Pneumatic Automation

Pneumatic Automation

 

the set of devices for the construction of automatic control systems in which the information is represented by the pressure or discharge of a gas, usually air (pneumatic signals); the branch of engineering that studies this form of automation. Pneumatic automation uses devices for collecting information (transducers with pneumatic output, pneumatic limit and travel switches, and so on), for conversion and storage of information (pneumatic controllers, optimizers, analog computer devices, and relay systems), for data display (indicating and recording devices and display units), and for conversion of data into control actions (pneumatic final-control elements).

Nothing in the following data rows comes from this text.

/-- Status of an upstream completion: 1 Unsupported Request, 2 Completer Abort (R351). -/
def pcieStatus (st : Nat) : Nat := if st = 0 then 0 else if st = stBadAddress then 1 else 2

/-- A host access is answered once all its requests have come back. -/
def State.hostBack (s : State) (o : ReqOwner) : State :=
  let rs := s.reqs.filter fun r => r.owner = o
  if rs.any fun r => r.stage ≠ .done then s
  else
    let st := rs.foldl (fun a r => if a = 0 then r.status else a) 0
    let s1 : State := { s with reqs := s.reqs.filter fun r => r.owner ≠ o }
    let rd := rs.any fun r => match r.op with | .load _ => true | _ => false
    let s2 := if rd then s1.emit (.bar2 (pcieStatus st) (if st = 0 then rs.flatMap fun r => r.data else []))
      else if st ≠ 0 then s1.emit .aer else s1
    s2.flushDb

/-- An access that has been performed reaches its requester (R283, R271, R338). -/
def State.deliver (s : State) (id : Nat) : State :=
  match s.reqs.find? fun r => r.id = id with
  | none => s
  | some r =>
    if r.stage ≠ .done then s
    else
      match r.owner with
      | .bunch k =>
        if r.op.blocks then
          ({ s with reqs := s.reqs.map fun q => if q.id = id then { q with stage := .back } else q } : State).bunchBack k
        else
          let b := refOf k
          (({ s with reqs := s.reqs.filter fun q => q.id ≠ id } : State).accessFailed b.t b.c b.e (s.bunch k).launch r.status r.addr).wakeFences b.t b.c
      | .writeBack t c launch =>
        (({ s with reqs := s.reqs.filter fun q => q.id ≠ id } : State).accessFailed t c 15 launch r.status r.addr).wakeFences t c
      | .link p src agent tag =>
        let l : PortRef := ⟨Fin.ofNat 4 (p / 8), Fin.ofNat 8 (p % 8)⟩
        let op := match r.op with | .load _ => opRD | .store _ => opWR | _ => opAMO
        let n := match r.op with | .load n => n | .store bs => bs.length | .atomic _ _ n _ _ => n | _ => 1
        let rq : LinkPkt := ⟨mkHdr op src s.selfId agent tag, mkReqW n (r.addr.toNat % 2 ^ 48) false, []⟩
        let (bad, sl) := if r.status = 0 ∧ op = opRD then markedSlots (r.addr.toNat % 2 ^ 48) r.data else (false, [])
        let sl1 := if op = opAMO then [BitVec.ofNat 128 (leNat (r.data.map dataOf))] else sl
        ({ s with reqs := s.reqs.filter fun q => q.id ≠ id } : State).answer l rq r.status 0 bad sl1
      | .host _ => s.hostBack r.owner
      | _ => s

/-- GLOBAL_ACCESS_RETURN: an access whose home needs no pantry lookup is performed there; then it returns. An access that is
held, in a fill or on a link has not returned, and nothing happens (DESIGN CHOICE, log entry 3). -/
def execGlobalAccessReturn (id : Nat) (s : State) : Out :=
  match s.reqs.find? fun r => r.id = id with
  | none => .next s
  | some r =>
    if r.stage = .done then .next (s.deliver id)
    else if r.stage ≠ .issued then .next s
    else
      match s.home r.tower r.addr with
      | .hbm _ _ =>
        (match r.owner with
         | .writeBack _ _ _ => .next ((s.perform r).deliver id)
         | .link _ _ _ _ => .next ((s.perform r).deliver id)
         | .host _ => .next ((s.perform r).deliver id)
         | _ => .next s)
      | .remote _ _ => .next s
      | .held => .next s
      | h =>
        match r.owner, h with
        | .writeBack _ _ _, .unmapped => .next s
        | .writeBack _ _ _, .lost => .next s
        | _, _ => .next ((s.perform r).deliver id)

Because of its low speed of response, pneumoautomatic hardware is used in control systems for slow processes and in cases where performance of a very large number of computations is not necessary for execution of a control algorithm. In spite of these limitations the field of application of pneumoautomatic hardware is very broad. In particular, it is used in most control systems for production processes. Pneumatic methods of automation are often given preference over electronic methods. This is mainly because pneumatic equipment is by nature explosion-proof and fireproof and, in addition, is better suited to operation under industrial production conditions, particularly if the air in production areas is badly polluted or if the production processes generate strong electromagnetic fields. It is the prinicipal method of automation in the chemical and petroleum-refining industries; in petroleum, gas, and coal-extraction enterprises; and in the transportation of petroleum and gas.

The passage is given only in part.